Fwd: Christmas Candy

From: Mike Cole (lchcmike@gmail.com)
Date: Sat Dec 25 2004 - 10:59:15 PST


Forwarded from a message sent back to our department by a colleague
studying boundary crossing in a context little represented on xmca.
mike

---------- Forwarded message ----------
From: gfields@weber.ucsd.edu <gfields@weber.ucsd.edu>
Date: Sat, 25 Dec 2004 09:17:20 -0800 (PST)
Subject: Christmas Candy
To: commfac@ucsd.edu, commgrad@ucsd.edu

The Dispensing of Christmas Candy

Last night was Christmas Eve here in the West Bank
and consequently there was considerable media
attention focused on the city of Bethlehem, where I
spent 4 days earlier in the month.

I was able to catch the CNN coverage of Christmas Eve
festivities in Bethlehem and I watched, appalled at
what I was seeing. In the clips shown, there was not
a single image of the Wall that cuts this city in
two, which didn't surprise me too much.

What really did cause me to take notice was the focus
in the clips about Israeli soldiers handing out
"Christmas Candy" to visitors coming into the town.
Never mind how it is that Israeli soldiers are there
in the first place, performing such a benevolent
mission.

There was also mention about how Israelis had granted
visitors "free passage" into the city for the
Christmas holiday, and how even the Palestinian
leadership was being allowed to visit the city for
Christmas for the first time in four years.
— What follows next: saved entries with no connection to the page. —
/-- A translation is used: the core's and the die's TLB hold the entry (the newest first, 32 and 4,096 at most), and a mode-11
access counts, recording a MIGRATE notice at the threshold (R343, R352). -/
def State.noteUse (s : State) (h k va acc : Nat) : State :=
  match s.translate h va with
  | .leaf e lvl =>
    let dn := hdie h
    let d := s.die dn
    let dc := s.dctxOf h
    let vpn := va / leafSpan lvl * (leafSpan lvl / 65536)
    let old := d.tlb.find? (fun t => t.covers dc va)
    let cnt : Nat := match old with | some t => t.count | none => 0
    let thr : Nat := (SMap.get d.mthr 0#64 (pteThr e)).toNat % 2 ^ 32
    let hit := pteMode e == 3 && thr != 0 && decide (thr ≤ cnt + 1)
    let cnt' := if pteMode e = 3 then (if hit then 0 else cnt + 1) else 0
    let ent : TlbEntry := ⟨dc, vpn, lvl, e, 0⟩
    let inCore := ent :: (s.core h).tlb
    let inDie := { ent with count := cnt' } :: d.tlb.filter (fun t => !t.covers dc va)
    let known := (s.core h).tlb.any (fun t => t.covers dc va)
    let s1 := s.modCore h (fun c => if known then c else { c with tlb := inCore.take 32 })
    s1.modDie dn (fun d => { d.retired ((if known then [] else inCore.drop 32) ++ inDie.drop 4096) with
      tlb := inDie.take 4096
      faultIn := if hit then d.faultIn ++ [⟨true, dc, va / 65536, acc, hx h, hy h, k⟩] else d.faultIn })
  | _ => s

/-! ## Permissions (R346, R351) -/

/-- What an access needs. -/
structure Need where
  rd      : Bool := false
  wr      : Bool := false
  fetch   : Bool := false
  /-- An atomic: on a host page only `amo.add`, `swap` and `cas` are permitted (R141); a peer page needs RAP. -/
  atomic  : Bool := false
  hostOk  : Bool := true
  /-- `post` and `nbctl`: apertures 00 and 01 only. -/
  board   : Bool := false
  deriving DecidableEq, Repr

/-- The access field of R351. -/
def Need.acc (n : Need) : Nat := (if n.rd then 1 else 0) + (if n.wr then 2 else 0) + (if n.fetch then 4 else 0)

/-- `finfo` of causes 0x05 to 0x07 (R351). -/
def pageInfo (leaf : Word) (reason lvl acc : Nat) : Word :=
  BitVec.ofNat 64 (leaf.toNat % 65536 * 65536 + reason * 4096 + lvl * 256 + acc)

/-- The lowest PERM reason that fails, 0 when none does (R351). -/
def permReason (e : Word) (n : Need) (sup : Bool) : Nat :=
  if n.rd && !pteR e then 1
  else if n.wr && !pteW e then 2
  else if n.fetch && !pteX e then 3
  else if !sup && !pteUser e then 4
  else if n.atomic && !n.hostOk && pteAp e == 2 then 5
  else if n.board && (pteAp e == 2 || pteAp e == 3) then 6
  else 0

/-- The space of a leaf, for a partition device. -/
def leafSpace (dev : Nat) (e : Word) : Space :=
  match pteAp e with
  | 0 => .device (pteMode e)
  | 1 => .near (pteMode e)
  | 2 => .host (pteMode e) dev
  | _ => .peer (pteMode e) dev

/-- The location key of a leaf's byte. -/
def leafKey (e : Word) (lvl va : Nat) : Nat :=
  match pteAp e with
  | 0 | 1 => leafPa e lvl va
  | 2 => hostKey (leafPa e lvl va)
  | _ => peerKey (ptePeer e) (leafPa e lvl va)

/-- Translation and permission of one byte, as step 5 of R175. -/
def State.global (s : State) (va : Nat) (n : Need) : Except Stop Loc :=
  let w := BitVec.ofNat 64 va
  if s.now.defer && !s.tlbHit s.now.h va then .error (.wait (.walk va n.acc))
  else match s.translate s.now.h va with
  | .miss lvl => .error (.park w (pageInfo 0 0 lvl n.acc) va n.acc)
  | .fatal lvl e => .error (.trap .pageFatal w (pageInfo e 1 lvl n.acc))
  | .mchk pa => .error (.trap .mchk (BitVec.ofNat 64 pa) 6#64)
  | .hole pa => .error (.fault (.noSuchPhysical pa))
  | .leaf e lvl =>
    let r := permReason e n s.cur.supervisor
    if r ≠ 0 then .error (.trap .perm w (pageInfo e r lvl n.acc))
    else if n.atomic && pteAp e == 3 && !pteRap e then .error (.trap .rap w (pageInfo e 1 lvl n.acc))
    else .ok ⟨leafSpace s.myDev e, leafKey e lvl va⟩

/-- Where an access of n bytes goes, all on one page or in one window row (R270 steps 3 to 5). -/
def State.locate (s : State) (va n : Nat) (need : Need) : Except Stop Loc :=
  if NW ≤ va then do
    let (h, off) ← s.nearLoc va n
    s.checkBuf h off n va need.wr
    .ok ⟨.local_ h, localKey h off⟩
  else if NW < va + n then .error (windowAt (BitVec.ofNat 64 va))
  else s.global va need

/-- The space is global. -/
def Space.isGlobal : Space → Bool
  | .local_ _ => false
  | _ => true

/-- Bookkeeping of a translation used for an access at `va` (nothing for the near window). -/
def State.used (s : State) (va : Nat) (need : Need) : State :=
  if NW ≤ va then s else s.noteUse s.now.h s.now.k va need.acc

end Sys2Proof.Machine
end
The
overall tone was one of Israeli "generosity" in the
face of adversity.

In other parts of the West Bank, however -- that is,
in virtually every part outside Jerusalem where the
media never visit -- it was business as usual.

I was in the North traveling toward Bethlehem and
waited one hour at the Jabara checkpoint near
Tulkarem. Ten miles later at the next checkpoint, I
was detained because the Israeli soldier claimed that
my taxi driver did not have the required DCO permit
needed for passage in that area. So much for free
passage. The soldier told me to get out of the taxi
with my luggage and find another one in the line of
cars waiting behind us. It was pouring rain and it
was dreadfully cold. I argued with this soldier.

Finally, after 30 minutes of pleading and arguing,
the soldier said he was going to do something good
for me because it was Christmas Eve. He decided that
he would let my driver through the checkpoint without
the DCO permit and therefore I could pass. "Just
because it's Christmas," he repeated.

I finally reached Ramallah after almost 4 hours, the
beneficiary of Christmas Candy dispensed by the
soldier at the checkpoint.

Behind the public relations fest of the Christmas
sweets, however, lies another reality never, ever
mentioned in the media coverage of this conflict.

This man in the photo is Tawfiq Hasam Salim. He is a
farmer from Jayyus near Qalqilya. I was in Jayyus
two weeks ago for five days and witnessed something I
have never seen.

Settlers from the nearby Israeli settlement of Zufin
came with guns and two bulldozers to his land. These
settlers claimed that Tawfiq's land belonged to the
settlement. It was their land, they insisted. They
proceeded to bulldoze his 120 olive trees. Israeli
soldiers nearby did nothing. They simply let it go
on.

By chance, I happened to be with Tawfiq in Jayyus
moments after he learned about this tragedy when I
took this terribly sad photo. His story is one of
many never heard in a media ever silent and blind,
unwilling to look and listen. All we seem to be told
are tales of Christmas Candy. Will there be a time
when soldiers stop dispensing such gifts?